Real mode is observational/best-effort — the machine-checked assertions run in stub mode
(and in `selftest.sh`).
## Env knobs
| Var | Default | Meaning |
|-----|---------|---------|
| `DEMO_MODE` | `stub` | `stub` or `real` (auto-set to `real` when `AQ_FLEET_API`+`AQ_FLEET_TOKEN` are set and `DEMO_MODE``stub`) |
| `DEMO_JOB_SLEEP` | `2` | per-job engine seconds — the window during which the victim is killed mid-job |
| `DEMO_TIMEOUT` | `60` | max seconds to wait for the survivor to drain all 3 jobs |
| `DEMO_POLL` | `0.2` | coordinator-state poll interval |
| `DEMO_FACTORY_1` / `DEMO_FACTORY_2` | `mac-1` / `ubuntu-1` | factory ids (F1 is the victim) |
| `DEMO_KEEP` | `0` | `1` keeps the temp dir (queues, logs, coordinator state) for inspection |
| `DEMO_REAP_WAIT` / `DEMO_DRAIN_WAIT` | `20` / `30` | real-mode waits for the coordinator reaper / drain |
## What to watch
The demo prints a step-by-step trace and a final `RESULTS` block.
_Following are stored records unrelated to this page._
-- ==== Sys2Proof/Machine/Messages.lean ====
section
/-! DEFINITION. The meanings of the messages a slice takes (chapters 4 to 6, 10 and 11), and of the rows that act
on a slice's trackers, miss registers, eviction buffer and far operations. -/

namespace Sys2Proof.Machine

/-! Taking a message (R25, R92, R109, R171) -/

/-- The ejection queue of a class and ring at slice `p`. -/
def Slice.queue (x : Slice) (r c : Nat) : List Ejected := x.stop.eject.get noEjected (eKey r c)

/-- The ring of the pair whose message of class `c` the pipeline takes next: the alternation pointer's, if it has one,
else the other; none where neither has (R109). -/
def Slice.nextRing (x : Slice) (p c : Nat) : Option Nat :=
  let q := 2 * pairOfSlice p
  let first := if x.alt.get noBool c then q + 1 else q
  let second := if x.alt.get noBool c then q else q + 1
  if !(x.queue first c).isEmpty then some first
  else if !(x.queue second c).isEmpty then some second else none

/-- What the pipeline takes next from its ejection queues: the first class in the order RSP, DAT, WB, MNT, REQ that has
a message, with its ring (R109). -/
def Slice.nextTake (x : Slice) (p : Nat) : Option (Nat × Nat) :=
  [MClass.rsp, .dat, .wb, .mnt, .req].findSome? fun c => (x.nextRing p (classCode c)).map fun r => (r, classCode c)

/-- A message stands in one of the slice's ejection queues. -/
def Slice.waits (x : Slice) (m : Msg) : Bool := x.stop.eject.any fun k => k.2.any fun e => e.msg == m

/-- The pipeline can take the message now: it is next by R109, or it stands in no ejection queue, having come from the
slice's own engine or probe without crossing a ring (R9) or by the command alone (log 4). -/
def Slice.mayTake (x : Slice) (p : Nat) (m : Msg) : Bool :=
  x.local_.contains m || !(x.waits m)
    || (match x.nextTake p with
      | some (r, c) => (x.queue r c).head?.map (·.msg) == some m
      | none => false)

/-- The pipeline takes a message: from the slice's own engine or probe, else from the head of the ejection queue that is
next, whose class's alternation pointer then names the other ring (R9, R109). -/
def State.takeMsg (s : State) (p : Nat) (m : Msg) : State :=
  s.modSlice p fun x =>
    if x.local_.contains m then { x with local_ := takeFirst m x.local_, overRing := false }
    else if !(x.waits m) then { x with overRing := false }
    else match x.nextTake p with
      | some (r, c) => { x with
          overRing := true
          stop := { x.stop with eject := x.stop.eject.set noEjected (eKey r c) ((x.queue r c).drop 1) }
          alt := x.alt.set noBool c (r % 2 == 0) }
      | none => x

/-- Take a message and go on, if the pipeline can take it now; a message behind others waits (R109). -/
def State.taking (s : State) (p : Nat) (m : Msg) (go : State → State) : State :=
  if (s.slice p).mayTake p m then go (s.takeMsg p m) else s

/-- Count a flit taken for the slice's logical slice against the slice-map copy it came through; what the slice's own engine
or probe sends without crossing a ring comes through none (R9, R29, R171). -/
def State.noteTaken (s : State) (p : Nat) (m : Msg) : State :=
  if !(s.slice p).overRing && (m.src == BitVec.ofNat 10 (320 + p) || m.src == BitVec.ofNat 10 (460 + p)) then s
  else s.modSlice p fun x =>
    let c := copyOfSender m.src.toNat
    { x with taken := x.taken.set zero32 c (x.taken.get zero32 c + 1) }

/-- A REQ beyond its holder's allowance (R92). -/
def State.beyondAllowance (s : State) (p : Nat) (m : Msg) : State :=
  (s.count p .creditDiscard).sliceErr p 1 0x12 none (some m.src)
    ((s.crdHolder p (poolOf p m.src.toNat)).setWidth 64) (m.txn.setWidth 16)

/-- A value the opcode does not allow (R73). -/
def malformed (m : Msg) : Bool :=
  let offs := m.offs.toNat
  let len := m.len.toNat
  if m.opc = 0x05 then len == 0 || decide (64 < offs + len)
  else if m.opc = 0x06 then
    !(len == 1 || len == 2 || len == 4 || len == 8) || decide (offs % len ≠ 0) || decide (9 < m.aop.toNat) || m.hint == 3
  else false

/-- The kind a REQ opcode starts as; an `AtomicReq` is resolved before (R197). -/
def kindOf (opc : Nat) : ReqKind :=
  match opc with
  | 0 => .readShared
  | 1 => .readOwn
  | 2 => .upgrade
  | 3 => .readNc
  | 4 => .writeFull
  | 5 => .writePartial
  | 6 => .farAtomic
  | _ => .farProgram

/-- Take a REQ-class message: the checks of R92, R25, R73 and R27 in that order, then `go` with its tracker. One that arrives
at breakaway is counted (R100). -/
def State.request (s : State) (p : Nat) (m : Msg) (go : State → Nat → State) : State :=
  s.taking p m fun s =>
    let x := s.slice p
    let s := if homeMatches x m true then (s.noteTaken p m).slcEvent p 0x01 else s
    if !(x.allowed p m) then s.beyondAllowance p m
    else match x.freeTrk with
      | none => s.beyondAllowance p m
      | some t =>
        if !homeMatches x m true then s.homeMismatch p m
        else
          let k : Trk := { req := m, kind := kindOf m.opc.toNat, phase := .queued, arr := s.time, seq := x.arrivals }
          let s := s.modSlice p fun x => { x.setTrk t (some k) with arrivals := x.arrivals + 1 }
          let s := if s.broke p k then s.breakOut p t else s
          if malformed m then s.endErr p t 7
          else if (s.portOf m.addr).isNone then (s.sliceErr p 1 0x19 (some m.addr) (some m.src)).endErr p t 5
          else go s t

/-- `m` with the opcode and class of its row. -/
def asOpc (m : Msg) (opc : Nat) : Msg :=
  { m with opc := BitVec.ofNat 6 opc, cls := BitVec.ofNat 3 (((classOf opc).map classCode).getD 7) }

/-- READ_SHARED (R125). -/
def execReadShared (p : Fin 132) (m : Msg) (s : State) : Out := .next (s.request p (asOpc m 0x00) fun s t => s.arrive p t)

/-- READ_OWN (R110). -/
def execReadOwn (p : Fin 132) (m : Msg) (s : State) : Out := .next (s.request p (asOpc m 0x01) fun s t => s.arrive p t)

/-- UPGRADE (R116). -/
def execUpgrade (p : Fin 132) (m : Msg) (s : State) : Out := .next (s.request p (asOpc m 0x02) fun s t => s.arrive p t)

/-- READ_NC (R112, Table 6.5). -/
def execReadNc (p : Fin 132) (m : Msg) (s : State) : Out := .next (s.request p (asOpc m 0x03) fun s t => s.arrive p t)

/-- WRITE_NC_FULL (R119). -/
def execWriteNcFull (p : Fin 132) (m : Msg) (s : State) : Out := .next (s.request p (asOpc m 0x04) fun s t => s.arrive p t)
The key lines:
- `PARALLELISM observed: mac-1 and ubuntu-1 both holding active jobs concurrently` — guarantee (c).
- `killed factory mac-1 ... mid-job` then `reaper reclaimed mac-1's lease(s)` — the crash + reclaim.
- `zombie report for <job> @epoch=N was FENCED (HTTP 409)` — guarantee (b) fencing.
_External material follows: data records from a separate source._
/-- Move what the partner has room for (R50). -/
def State.moveFlits (s : State) (r : Nat) : State :=
  if !((s.ring (partner r)).takes) then s
  else ((s.ring r).back.map (·.1) ++ (s.ring r).transit.map (·.1)).foldl (fun s key =>
    (List.range (((s.ring r).back.get noFlits key).length + ((s.ring r).transit.get noFlits key).length)).foldl
      (fun s _ => s.moveOne r key) s) s

/-! The holds of R352, and held edges (R359) -/

/-- Release every port's flits that nothing holds any more (R30, R356). -/
def State.releaseAll (s : State) : State := (List.range 50).foldl (fun s n => s.releaseHeld n) s

/-- Lift the hold of R352, unless kickstand or held edges keep it (R359, R385). -/
def State.liftHold (s : State) : State :=
  if s.saf.kick = .none ∧ s.pwr.edgeHold = false then (s.modGlb fun g => { g with ingressHold := false }).releaseAll else s

/-- Held domains other than those of a retired slice (R359, R375). -/
def State.heldLive (s : State) : List Nat :=
  s.pwr.held.filter fun d => !(decide (d < 264) && s.spare.retired.contains (d % 132))

/-- After a Freewheel exit that left edges held, the ports keep their holds until no domain but a retired slice's is held
(R359). -/
def State.edgesLeft (s : State) : State :=
  if s.pwr.edgeHold && s.heldLive.isEmpty then (s.modPwr fun p => { p with edgeHold := false }).liftHold else s

/-- No flit is on the ring: in a transit buffer, or unaccepted in a replay buffer. -/
def Ring.empty (x : Ring) : Bool := x.transit.isEmpty && x.back.isEmpty && x.links.all fun e => e.2.unaccepted.isEmpty

/-- RING_SHIFT_COMPLETE: moved flits are injected on the partner, once it is awake; when none is left the ring is off,
and the command that asked for it is answered (R50, R53). A ring that another cause takes off while it returns to service
is the spec's gap: the return ends here, without k = 6, its dictionary command refused. DESIGN CHOICE (log 86). -/
def execRingShiftComplete (r : Fin 6) (s : State) : Out :=
  .next (if (s.ring r).shifting.isNone then s
    else
      let s := s.moveFlits r
      if (s.ring r).empty && (s.ring (partner r)).mode != 1 && (s.ring (partner r)).mode != 3 then
        let s := s.modRing r fun x => { x with
          mode := 2, draining := false, shifting := none, returning := false, links := [] }
        (((s.ringErr r 0 0x21).fireRing r 2).awaitEnd (.ring r false) 0 0).awaitEnd (.ring r true) 1 0
      else s)

/-- RING_SHIFT_OVERRUN: a shift not complete within its bound is block-fatal (R50, R51). -/
def execRingShiftOverrun (r : Fin 6) (s : State) : Out :=
  .next (if (s.ring r).shifting.isSome ∧ (s.ring r).shiftBy ≤ s.time then s.ringErr r 2 0x22 else s)

/-- CRG_SHIFT_OFF_CMD (R53): 6 and 7 name no ring. -/
def execCrgShiftOffCmd (r : BitVec 3) (s : State) : Out := .next (if 5 < r.toNat then s else s.regWrite fun s => s.crgShift r.toNat)

/-- A return command is accepted when the ring is shifted off and no return runs on its pair (R53). -/
def State.crgReturnOk (s : State) (r : Nat) : Bool :=
  (s.ring r).mode == 2 && !(s.ring r).returning && !((s.ring (partner r)).returning)

/-- The command to return ring `r` to service (R53): its domain is powered. -/
def State.crgReturn (s : State) (r : Nat) : State :=
  if s.crgReturnOk r then
    (((s.modRing r fun x => { x with mode := 3, returning := true, cmdRefused := false, links := [] }).consRestart
      (r / 2)).modPwr fun p => (p.onDom (264 + r)).release (264 + r)).edgesLeft
  else s.crgRefuse r

/-- CRG_RETURN_CMD (R53). -/
def execCrgReturnCmd (r : BitVec 3) (s : State) : Out := .next (if 5 < r.toNat then s else s.regWrite fun s => s.crgReturn r.toNat)

/-- The segment word with the given segments out. -/
def segsOf (l : List (Fin 94)) : BitVec 94 := l.foldl (fun v k => v ||| BitVec.ofNat 94 (2 ^ k.val)) 0

/-- RING_RETURN_COMPLETE: the retest names the segments that failed; the dictionary's command is answered (R53). -/
def execRingReturnComplete (r : Fin 6) (failed : List (Fin 94)) (s : State) : Out :=
  .next (if !(s.ring r).returning || (s.ring r).shifting.isSome then s
    else
      let s := s.modRing r fun x => { x with segOut := segsOf failed, returning := false }
      if (s.ring r).segsOut ≤ 1 then
        ((s.modRing r fun x => { x with mode := 0 }).fireRing r 3).awaitEnd (.ring r true) 0 0
      else ((s.modRing r fun x => { x with mode := 2 }).crgRefuse r).awaitEnd (.ring r true) 1 0)

/-! Consolidation -/

/-- The conditions of R54 other than the load. -/
def State.consFits (s : State) (q : Nat) : Bool :=
  let a := s.ring (2 * q)
  let b := s.ring (2 * q + 1)
  s.crg.consEn && a.segOut == 0 && b.segOut == 0 && a.takes && b.takes && a.segLosing.isEmpty && b.segLosing.isEmpty

/-- Ring 2q + 1 is draining for consolidation. -/
def Ring.gating (x : Ring) : Bool := x.draining && x.shifting.isNone && x.mode == 0

/-- A REQ that has reached breakaway waits at a port for injection onto pair `q` (R38, R56). -/
def State.agedFor (s : State) (q : Nat) : Bool :=
  s.ports.any fun e => e.2.stop.outbox.any fun f =>
    f.msg.cls == 0 && decide ((s.slice 0).brkUs.toNat ≤ f.msg.age.toNat) &&
      (match destStop f with
       | some st => stopOn (2 * q) st
       | none => false)

/-- A cause of R56 that stands, other than the load of one window. -/
def State.wakeCause (s : State) (q : Nat) : Bool :=
  let a := s.ring (2 * q)
  !s.crg.consEn || s.agedFor q || !a.segLosing.isEmpty || a.segOut != 0 || a.shifting.isSome || s.pwr.trans.isSome

/-- Utilisation of `f` flits in a window, against a threshold in percent: below it, and above it (R54, R56). -/
def loadBelow (f cycles pct : Nat) : Bool := decide (f * 100 < pct * (188 * cycles))
def loadAbove (f cycles pct : Nat) : Bool := decide (pct * (188 * cycles) < f * 100)

/-- What pair `q`'s controller has measured in the present window: the flits that rings 2q and 2q + 1 have carried, and the
window's FCLK cycles (R54). -/
def State.consLoad (s : State) (q : Nat) : Nat × Nat × Nat :=
  ((s.ring (2 * q)).carried, (s.ring (2 * q + 1)).carried, 2400 * (s.time - s.crg.winAt.get zeroNat q))

/-- CONS_WINDOW_END: the flits that the pair's rings have carried since the window began are held against the thresholds,
and the next window begins; in Coast and Freewheel no window passes (R54, R56, R350). The command names what the
controller has measured; one that names other figures is not this window's end (log 4). -/
def execConsWindowEnd (q : Fin 3) (f0 f1 cycles : Nat) (s : State) : Out :=
  .next (if s.consLoad q ≠ (f0, f1, cycles) ∨ s.time < s.crg.winAt.get zeroNat q + s.crg.windowUs.toNat ∨ s.pwr.state ≠ 0
    then s
    else
      let n := if s.consFits q && loadBelow (f0 + f1) cycles s.crg.entryPct.toNat then s.crg.qual.get zeroNat q + 1 else 0
      let t := { s with crg := { s.crg with
        qual := s.crg.qual.set zeroNat q n, winAt := s.crg.winAt.set zeroNat q s.time } }
      let t := (t.modRing (2 * q) fun x => { x with carried := 0 }).modRing (2 * q + 1) fun x => { x with carried := 0 }
      if loadAbove f0 cycles s.crg.exitPct.toNat then t.consWake q else t)

/-- CONS_ENTRY (R54, R55). -/
def execConsEntry (q : Fin 3) (s : State) : Out :=
  .next (if s.consFits q ∧ s.crg.entryWin.toNat ≤ s.crg.qual.get zeroNat q ∧ s.pwr.state = 0 then
      s.modRing (2 * q.val + 1) fun x => { x with draining := true, drainAt := s.time }
    else s)

/-- CONS_DRAIN_TIMEOUT: after 20 µs the flits left are moved to ring 2q (R55). -/
def execConsDrainTimeout (q : Fin 3) (s : State) : Out :=
  .next (if (s.ring (2 * q.val + 1)).gating ∧ (s.ring (2 * q.val + 1)).drainAt + 20 ≤ s.time then
      (s.modRing (2 * q.val + 1) fun x => { x.giveAllBack with moving := true }).moveFlits (2 * q.val + 1)
    else s)

/-- CONS_GATED: the empty ring is gated; a cause of R56 that stands already wakes it (R55, R56). -/
def execConsGated (q : Fin 3) (s : State) : Out :=
  .next (if (s.ring (2 * q.val + 1)).gating ∧ (s.ring (2 * q.val + 1)).empty = true then
      let t := ((s.modRing (2 * q.val + 1) fun x => { x with mode := 1, draining := false, moving := false }).modPwr
        fun p => p.offDom (264 + (2 * q.val + 1))).fireRing (2 * q.val + 1) 4
      if s.wakeCause q then t.consWake q else t
    else s)

/-- CONS_WAKE: a cause of R56 stands. -/
def execConsWake (q : Fin 3) (s : State) : Out := .next (if s.wakeCause q then s.consWake q else s)

/-- CONS_WAKE_DONE: the ring's sequence numbers are zero and it is in service (R56). -/
def execConsWakeDone (q : Fin 3) (s : State) : Out :=
  let x := s.ring (2 * q.val + 1)
  .next (if x.mode = 3 ∧ x.returning = false ∧ x.shifting = none then
      (((s.modRing (2 * q.val + 1) fun x => { x with mode := 0, links := [] }).modPwr fun p =>
        p.release (264 + (2 * q.val + 1))).fireRing (2 * q.val + 1) 5).edgesLeft
    else s)

/-! Die and I/O links -/

/-- DIE_LINK_CONTROL_SLOT (R80, Table 4.11). -/
def execDieLinkControlSlot (n : Fin 50) (init : Bool) (counts : List Nat) (s : State) : Out :=
  .next (if isLinkPort n && !(s.port n).down && (s.port n).active then
      (s.modPort n fun x => x.control init counts).egress n
    else s)

/-- The port enters Active: a new group alignment, no credits held, the unacknowledged slots again, and then the initial
grant of 16 for each class (R77, R80, R81). -/
def Port.enterActive (x : Port) : Port :=
  let x := { x with active := true, exitAt := none, creds := [], fdi := [], sent := [] }
  let x := match x.tx.replay with
    | (seq, _) :: _ => x.sendAgain seq
    | [] => x
  { x with oweInit := true, owed := (List.range 6).foldl (fun m c => NMap.set zeroNat m c 16) [] }.give

/-- LINK_ACTIVE_ENTRY (R80, R81, R395, R417). -/
def execLinkActiveEntry (n : Fin 50) (s : State) : Out :=
  .next (if s.fclkRuns = true ∧ isLinkPort n ∧ (s.port n).down = false ∧ (s.port n).active = false then
      let back := (s.port n).exitAt.isSome
      let s := s.modPort n Port.enterActive
      if back then s.firePort n 3 else s
    else s)

/-- LINK_ACTIVE_EXIT: the port stops sending and keeps its replay buffer and sequence numbers (R81). -/
def execLinkActiveExit (n : Fin 50) (s : State) : Out :=
  .next (if isLinkPort n ∧ (s.port n).active = true then
      s.modPort n fun x => { x with active := false, exitAt := some s.time }
    else s)

/-- The caching agents behind a port (Table 2.2). -/
def casBehind (n : Nat) : List Nat := (List.range 64).filter (fun g => portOfNode g == some n)

/-- Treat every answer one tracker awaits from a dead agent as arrived in poisoned form (R370, R70, R148); its `DataM` is a
transfer of ownership (R199). -/
def State.deadAnswer (s : State) (p t g : Nat) : State :=
  match (s.slice p).trk t with
  | none => s
  | some k =>
    if !(k.awaits.getLsbD g) then s
    else
      let a := k.lineAddr
      let x := s.slice p
      let m := { mkMsg 0x29 (BitVec.ofNat 10 g) 1023 with home := x.lslice, addr := a, htag := BitVec.ofNat 8 t }
      let o := x.line a
      let dataFor := fun (s : State) (opc : Nat) =>
        let s := s.emit p { x.homeMsg opc k.req.src a with txn := k.req.txn, poison := 0xFF }
        if opc = 0x38 then s.loadRecent p a else s
      if !k.ownerForm then s.invAck p m
      else if k.phase = .chained then (dataFor s 0x38).fwdDone p { m with opc := 0x2A }
      else if k.phase = .forward ∧ o.pend = 2 then (dataFor s 0x3A).fwdDone p { m with opc := 0x2A }
      else if k.phase = .forward then (dataFor s 0x39).copyBack p { m with opc := 0x3B, cls := 5, poison := 0xFF }
      else s.recallData p { m with opc := 0x3C, cls := 5, poison := 0xFF }

/-- Take a link down; of what its port has ejected, only what a dead agent must answer stays (R47, R81, R370). -/
def State.linkDown (s : State) (n : Nat) : State :=
  if (s.port n).down ∨ isLinkPort n = false then s
  else
    let s := s.modPort n fun x => { x with
      down := true, active := false, exitAt := none
      stop := { x.stop with eject := NMap.mapv noEjected (fun _ l => l.filter forDead) x.stop.eject } }
    let s := (s.record { cls := 1, unit := 2, index := n, code := 0x28 }).firePort n 1
    (List.range 132).foldl (fun s p =>
      if (s.slice p).used.isEmpty then s
      else (List.range 256).foldl (fun s t =>
        (casBehind n).foldl (fun s g => s.deadAnswer p t g) s) s) s

/-- LINK_ACTIVE_TIMEOUT: no return to Active within 100 µs (R81). -/
def execLinkActiveTimeout (n : Fin 50) (s : State) : Out :=
  .next (match (s.port n).exitAt with
    | some at_ => if s.pwr.state = 0 ∧ at_ + 100 ≤ s.time then s.linkDown n else s
    | none => s)

/-- LINK_DOWN: the eighth failed resend in either direction (R47, R370). -/
def execLinkDown (n : Fin 50) (s : State) : Out :=
  .next (if 8 ≤ (s.port n).tx.fails ∨ 8 ≤ (s.port n).rx.fails then s.linkDown n else s)

/-- The poisoned answers a port gives for dead agent `g`: the message to the home, and to REQID where R70 names one
(R148, R370). A `BackInv` names its owner in DST, its sharers in the vector (R70). -/
def deadReplies (g : BitVec 10) (m : Msg) : List Msg :=
  let home := fun (opc : Nat) => { mkMsg opc g 1023 with home := m.home, addr := m.addr, htag := m.htag }
  let poisoned := fun (opc : Nat) => { home opc with poison := 0xFF }
  let data := fun (opc : Nat) => { mkMsg opc g m.reqid with txn := m.txn, home := m.home, addr := m.addr, poison := 0xFF }
  match m.opc.toNat with
  | 0x20 => [data 0x38, home 0x2A]
  | 0x21 => [data 0x39, poisoned 0x3B]
  | 0x22 => [data 0x3A, home 0x2A]
  | 0x23 => [home 0x29]
  | 0x24 => if m.dst = 1022 then [home 0x29] else [poisoned 0x3C]
  | 0x25 => [poisoned 0x3C]
  | 0x19 => [{ mkMsg 0x32 g 1020 with htag := m.htag }]
  | _ => []

/-- DEAD_AGENT_FORWARD: the port of a dead agent takes a message from its ejection queues and answers it (R370). -/
def execDeadAgentForward (n : Fin 50) (m : Msg) (s : State) : Out :=
  .next (if (s.port n).down = false then s
    else
      match (s.port n).stop.pull m with
      | none => s
      | some (e, st) => (deadReplies e.dest m).foldl
          (fun s r => if r.dst = 1023 then s.sendHome n r else s.sendNode n r) (s.modPort n fun x => { x with stop := st }))

end Sys2Proof.Machine
end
- `RESULTS` shows each job's winning factory; the reclaimed job's winner is the **survivor**.
With `DEMO_KEEP=1`, inspect under the printed temp dir:
- `coord/events.log` — the coordinator's audit trail: `CLAIM` / `PATCH:<stage>` / `RECLAIM` / `FENCE` events (factory + epoch on each).
- `coord/jobs/<id>.job` — final per-job `stage` / `holder` / `epoch`.
- `log-mac-1.txt`, `log-ubuntu-1.txt` — each factory's run-loop log (claims, the `▶ launching`, the fenced/quarantine path on the killed worker).
## Files
- `two-factory-demo.sh` — the orchestrator (start factories, kill/reclaim/fence, assert).
- `coordinator-stub.sh` — the stateful coordinator stub (claim/patch/fence/renew/release/reap, mkdir-locked).